Among the records, which lines hold the word "tallyWait"? Pick them out.

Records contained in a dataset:
+++

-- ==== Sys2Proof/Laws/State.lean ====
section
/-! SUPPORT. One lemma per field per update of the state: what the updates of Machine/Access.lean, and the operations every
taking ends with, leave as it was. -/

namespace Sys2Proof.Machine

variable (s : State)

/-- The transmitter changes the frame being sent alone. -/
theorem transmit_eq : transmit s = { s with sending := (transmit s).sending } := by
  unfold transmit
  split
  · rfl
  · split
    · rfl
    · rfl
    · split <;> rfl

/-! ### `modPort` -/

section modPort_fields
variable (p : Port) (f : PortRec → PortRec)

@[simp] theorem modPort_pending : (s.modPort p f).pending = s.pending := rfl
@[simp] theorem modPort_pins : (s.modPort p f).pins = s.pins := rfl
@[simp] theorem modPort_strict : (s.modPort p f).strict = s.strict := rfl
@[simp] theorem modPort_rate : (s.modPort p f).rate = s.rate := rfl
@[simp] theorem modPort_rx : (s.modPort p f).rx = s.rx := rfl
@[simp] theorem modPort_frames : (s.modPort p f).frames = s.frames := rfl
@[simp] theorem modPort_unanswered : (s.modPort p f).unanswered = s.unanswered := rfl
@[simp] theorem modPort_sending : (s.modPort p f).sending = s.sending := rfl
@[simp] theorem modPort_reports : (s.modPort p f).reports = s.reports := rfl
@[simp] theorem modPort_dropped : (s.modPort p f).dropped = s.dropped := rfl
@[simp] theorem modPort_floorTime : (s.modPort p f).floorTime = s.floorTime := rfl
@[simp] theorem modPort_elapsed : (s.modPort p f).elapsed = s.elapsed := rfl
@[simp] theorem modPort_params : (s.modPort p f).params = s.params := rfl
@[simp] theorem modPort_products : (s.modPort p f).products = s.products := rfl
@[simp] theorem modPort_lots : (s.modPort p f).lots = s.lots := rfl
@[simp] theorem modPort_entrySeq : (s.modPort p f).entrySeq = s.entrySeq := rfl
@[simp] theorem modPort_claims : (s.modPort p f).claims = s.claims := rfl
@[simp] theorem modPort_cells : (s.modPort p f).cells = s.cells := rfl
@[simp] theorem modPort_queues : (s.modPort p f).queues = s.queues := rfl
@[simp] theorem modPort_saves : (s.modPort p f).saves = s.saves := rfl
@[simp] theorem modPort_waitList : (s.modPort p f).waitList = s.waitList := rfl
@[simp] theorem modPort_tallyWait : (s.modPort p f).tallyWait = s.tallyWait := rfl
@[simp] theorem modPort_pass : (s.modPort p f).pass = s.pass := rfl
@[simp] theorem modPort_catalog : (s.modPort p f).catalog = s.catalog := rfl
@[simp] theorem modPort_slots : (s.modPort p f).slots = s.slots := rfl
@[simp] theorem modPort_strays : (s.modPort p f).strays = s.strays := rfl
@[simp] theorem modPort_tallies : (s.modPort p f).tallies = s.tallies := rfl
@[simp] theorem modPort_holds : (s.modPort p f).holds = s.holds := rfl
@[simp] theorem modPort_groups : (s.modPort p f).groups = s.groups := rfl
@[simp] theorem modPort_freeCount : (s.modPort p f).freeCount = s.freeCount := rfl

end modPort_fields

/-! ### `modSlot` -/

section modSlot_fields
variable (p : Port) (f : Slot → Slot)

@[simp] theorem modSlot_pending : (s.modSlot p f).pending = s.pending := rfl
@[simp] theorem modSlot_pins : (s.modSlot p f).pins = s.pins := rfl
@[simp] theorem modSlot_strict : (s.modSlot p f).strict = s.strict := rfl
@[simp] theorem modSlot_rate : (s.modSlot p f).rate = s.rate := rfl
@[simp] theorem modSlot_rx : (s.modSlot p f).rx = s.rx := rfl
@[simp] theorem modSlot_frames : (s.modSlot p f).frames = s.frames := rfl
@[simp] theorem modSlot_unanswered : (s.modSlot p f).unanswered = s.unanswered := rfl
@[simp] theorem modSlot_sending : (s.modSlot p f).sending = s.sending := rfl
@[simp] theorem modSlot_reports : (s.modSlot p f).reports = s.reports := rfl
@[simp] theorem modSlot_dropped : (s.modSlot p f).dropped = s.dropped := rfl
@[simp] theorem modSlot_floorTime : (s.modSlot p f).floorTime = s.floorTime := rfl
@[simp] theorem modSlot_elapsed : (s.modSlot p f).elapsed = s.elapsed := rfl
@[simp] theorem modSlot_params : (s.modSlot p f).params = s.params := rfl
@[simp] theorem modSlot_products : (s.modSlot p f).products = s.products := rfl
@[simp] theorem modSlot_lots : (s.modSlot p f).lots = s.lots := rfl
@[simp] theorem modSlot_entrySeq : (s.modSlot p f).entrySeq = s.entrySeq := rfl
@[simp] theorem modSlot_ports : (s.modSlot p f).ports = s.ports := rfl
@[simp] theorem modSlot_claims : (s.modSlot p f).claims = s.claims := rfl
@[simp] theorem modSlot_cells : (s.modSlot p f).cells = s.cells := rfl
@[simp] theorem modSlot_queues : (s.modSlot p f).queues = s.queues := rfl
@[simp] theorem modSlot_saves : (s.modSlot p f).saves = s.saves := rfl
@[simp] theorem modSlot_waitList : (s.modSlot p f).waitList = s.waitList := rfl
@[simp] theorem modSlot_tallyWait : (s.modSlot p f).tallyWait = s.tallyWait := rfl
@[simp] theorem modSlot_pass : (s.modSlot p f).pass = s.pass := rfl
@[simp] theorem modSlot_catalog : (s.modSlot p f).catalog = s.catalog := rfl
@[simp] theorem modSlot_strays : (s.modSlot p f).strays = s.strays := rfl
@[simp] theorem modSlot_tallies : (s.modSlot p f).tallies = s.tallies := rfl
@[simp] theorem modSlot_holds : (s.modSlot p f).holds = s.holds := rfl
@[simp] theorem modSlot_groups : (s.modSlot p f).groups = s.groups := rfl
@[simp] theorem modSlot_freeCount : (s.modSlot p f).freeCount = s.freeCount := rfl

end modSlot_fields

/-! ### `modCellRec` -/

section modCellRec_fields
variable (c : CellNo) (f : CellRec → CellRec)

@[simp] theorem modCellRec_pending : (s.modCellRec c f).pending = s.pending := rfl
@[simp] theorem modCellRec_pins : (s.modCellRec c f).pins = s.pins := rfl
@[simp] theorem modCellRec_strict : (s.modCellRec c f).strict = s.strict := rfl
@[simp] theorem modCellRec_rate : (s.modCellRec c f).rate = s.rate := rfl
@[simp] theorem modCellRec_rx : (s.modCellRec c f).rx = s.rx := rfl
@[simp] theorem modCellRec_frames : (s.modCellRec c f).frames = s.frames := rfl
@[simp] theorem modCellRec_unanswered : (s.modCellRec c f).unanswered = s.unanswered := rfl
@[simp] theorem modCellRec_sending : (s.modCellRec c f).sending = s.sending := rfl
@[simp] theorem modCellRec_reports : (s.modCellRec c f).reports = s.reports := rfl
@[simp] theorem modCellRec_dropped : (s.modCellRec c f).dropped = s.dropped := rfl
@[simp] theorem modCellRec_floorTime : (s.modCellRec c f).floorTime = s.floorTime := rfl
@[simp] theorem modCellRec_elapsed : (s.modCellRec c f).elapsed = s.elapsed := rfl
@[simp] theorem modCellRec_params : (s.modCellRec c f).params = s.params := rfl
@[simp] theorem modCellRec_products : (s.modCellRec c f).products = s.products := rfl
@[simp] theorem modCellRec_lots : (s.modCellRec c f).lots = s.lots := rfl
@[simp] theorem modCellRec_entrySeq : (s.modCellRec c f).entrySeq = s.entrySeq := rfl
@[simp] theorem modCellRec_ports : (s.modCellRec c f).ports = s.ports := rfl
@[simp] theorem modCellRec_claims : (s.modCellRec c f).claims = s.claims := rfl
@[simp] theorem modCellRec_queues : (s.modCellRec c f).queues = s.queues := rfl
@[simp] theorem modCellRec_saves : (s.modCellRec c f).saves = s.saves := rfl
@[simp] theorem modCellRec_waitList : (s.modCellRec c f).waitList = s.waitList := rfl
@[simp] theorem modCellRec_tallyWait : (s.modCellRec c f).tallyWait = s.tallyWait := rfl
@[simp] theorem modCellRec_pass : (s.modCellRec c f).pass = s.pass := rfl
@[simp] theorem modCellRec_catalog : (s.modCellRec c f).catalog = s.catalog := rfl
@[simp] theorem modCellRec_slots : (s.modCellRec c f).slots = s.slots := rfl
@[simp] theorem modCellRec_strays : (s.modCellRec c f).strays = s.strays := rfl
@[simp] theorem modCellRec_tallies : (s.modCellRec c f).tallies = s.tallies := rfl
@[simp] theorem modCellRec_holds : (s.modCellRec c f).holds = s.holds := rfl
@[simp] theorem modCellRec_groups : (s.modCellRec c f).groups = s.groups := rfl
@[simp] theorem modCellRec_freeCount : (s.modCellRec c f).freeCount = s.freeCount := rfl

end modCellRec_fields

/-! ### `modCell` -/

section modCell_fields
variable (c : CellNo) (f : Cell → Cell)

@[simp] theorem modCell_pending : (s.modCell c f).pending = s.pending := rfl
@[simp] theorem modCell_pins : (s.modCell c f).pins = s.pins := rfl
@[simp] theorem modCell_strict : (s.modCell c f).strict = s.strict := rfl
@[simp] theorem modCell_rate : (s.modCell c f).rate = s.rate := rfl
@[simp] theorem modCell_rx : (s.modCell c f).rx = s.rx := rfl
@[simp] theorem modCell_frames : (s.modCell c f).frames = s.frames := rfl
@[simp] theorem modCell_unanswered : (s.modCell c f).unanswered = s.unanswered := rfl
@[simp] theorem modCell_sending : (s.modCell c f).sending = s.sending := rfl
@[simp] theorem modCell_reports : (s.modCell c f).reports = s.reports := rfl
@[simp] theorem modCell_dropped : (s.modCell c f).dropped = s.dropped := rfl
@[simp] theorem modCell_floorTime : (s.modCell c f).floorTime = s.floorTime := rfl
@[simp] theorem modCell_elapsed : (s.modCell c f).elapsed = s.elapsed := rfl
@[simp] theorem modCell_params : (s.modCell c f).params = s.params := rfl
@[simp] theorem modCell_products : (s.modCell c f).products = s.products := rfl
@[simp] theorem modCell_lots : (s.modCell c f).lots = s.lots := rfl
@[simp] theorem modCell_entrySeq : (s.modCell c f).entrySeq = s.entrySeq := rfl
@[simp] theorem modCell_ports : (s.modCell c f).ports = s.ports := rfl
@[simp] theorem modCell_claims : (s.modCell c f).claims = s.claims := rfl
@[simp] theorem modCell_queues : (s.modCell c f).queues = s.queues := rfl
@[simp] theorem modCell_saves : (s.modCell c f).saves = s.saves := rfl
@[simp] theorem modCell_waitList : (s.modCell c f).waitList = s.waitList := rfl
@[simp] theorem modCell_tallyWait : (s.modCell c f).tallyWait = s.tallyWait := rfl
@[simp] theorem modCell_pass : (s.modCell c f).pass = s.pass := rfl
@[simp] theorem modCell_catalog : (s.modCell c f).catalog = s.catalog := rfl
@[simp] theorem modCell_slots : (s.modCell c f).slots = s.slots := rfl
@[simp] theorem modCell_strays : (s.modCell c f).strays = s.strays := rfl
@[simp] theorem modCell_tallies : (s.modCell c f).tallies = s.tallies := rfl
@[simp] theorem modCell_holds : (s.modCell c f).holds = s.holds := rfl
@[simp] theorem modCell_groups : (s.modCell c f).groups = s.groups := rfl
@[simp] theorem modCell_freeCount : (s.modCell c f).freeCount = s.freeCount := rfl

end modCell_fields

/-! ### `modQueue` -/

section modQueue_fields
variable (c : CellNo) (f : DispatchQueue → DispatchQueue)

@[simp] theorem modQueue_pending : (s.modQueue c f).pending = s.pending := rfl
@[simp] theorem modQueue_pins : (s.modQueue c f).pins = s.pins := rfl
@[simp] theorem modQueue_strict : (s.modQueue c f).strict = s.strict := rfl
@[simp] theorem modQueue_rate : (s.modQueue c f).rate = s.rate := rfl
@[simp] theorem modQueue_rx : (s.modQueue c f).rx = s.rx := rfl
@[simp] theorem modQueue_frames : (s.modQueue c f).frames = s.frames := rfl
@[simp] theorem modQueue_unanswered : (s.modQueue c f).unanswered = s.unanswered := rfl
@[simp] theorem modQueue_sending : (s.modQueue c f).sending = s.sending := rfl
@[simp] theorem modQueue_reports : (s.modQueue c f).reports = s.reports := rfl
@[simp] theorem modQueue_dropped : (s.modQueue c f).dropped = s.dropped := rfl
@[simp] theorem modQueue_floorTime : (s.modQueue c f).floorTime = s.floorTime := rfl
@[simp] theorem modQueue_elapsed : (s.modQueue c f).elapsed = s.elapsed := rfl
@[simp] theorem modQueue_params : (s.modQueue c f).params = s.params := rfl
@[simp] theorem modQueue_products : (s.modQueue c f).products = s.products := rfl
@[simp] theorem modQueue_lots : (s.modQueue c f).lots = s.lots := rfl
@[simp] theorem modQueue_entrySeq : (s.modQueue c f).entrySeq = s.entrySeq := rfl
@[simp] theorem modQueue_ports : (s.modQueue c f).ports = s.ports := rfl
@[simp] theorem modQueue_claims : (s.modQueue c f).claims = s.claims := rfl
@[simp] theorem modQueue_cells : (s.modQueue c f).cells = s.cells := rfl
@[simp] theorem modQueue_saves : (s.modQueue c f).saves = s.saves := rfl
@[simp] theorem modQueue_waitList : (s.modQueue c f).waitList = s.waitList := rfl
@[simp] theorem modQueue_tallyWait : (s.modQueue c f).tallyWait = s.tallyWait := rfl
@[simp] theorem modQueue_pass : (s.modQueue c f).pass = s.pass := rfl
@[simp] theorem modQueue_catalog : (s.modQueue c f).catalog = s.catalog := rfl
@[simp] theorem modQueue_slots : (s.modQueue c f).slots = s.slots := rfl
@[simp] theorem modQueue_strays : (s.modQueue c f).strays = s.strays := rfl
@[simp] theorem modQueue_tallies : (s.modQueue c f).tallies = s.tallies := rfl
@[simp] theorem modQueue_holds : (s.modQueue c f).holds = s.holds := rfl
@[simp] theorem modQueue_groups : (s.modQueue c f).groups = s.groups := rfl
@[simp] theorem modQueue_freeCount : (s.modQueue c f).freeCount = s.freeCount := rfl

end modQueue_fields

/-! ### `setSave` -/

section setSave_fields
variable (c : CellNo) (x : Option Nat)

+++

## Written solution
@[simp] theorem modPort_tallyWait : (s.modPort p f).tallyWait = s.tallyWait := rfl
@[simp] theorem modSlot_tallyWait : (s.modSlot p f).tallyWait = s.tallyWait := rfl
@[simp] theorem modCellRec_tallyWait : (s.modCellRec c f).tallyWait = s.tallyWait := rfl
@[simp] theorem modCell_tallyWait : (s.modCell c f).tallyWait = s.tallyWait := rfl
@[simp] theorem modQueue_tallyWait : (s.modQueue c f).tallyWait = s.tallyWait := rfl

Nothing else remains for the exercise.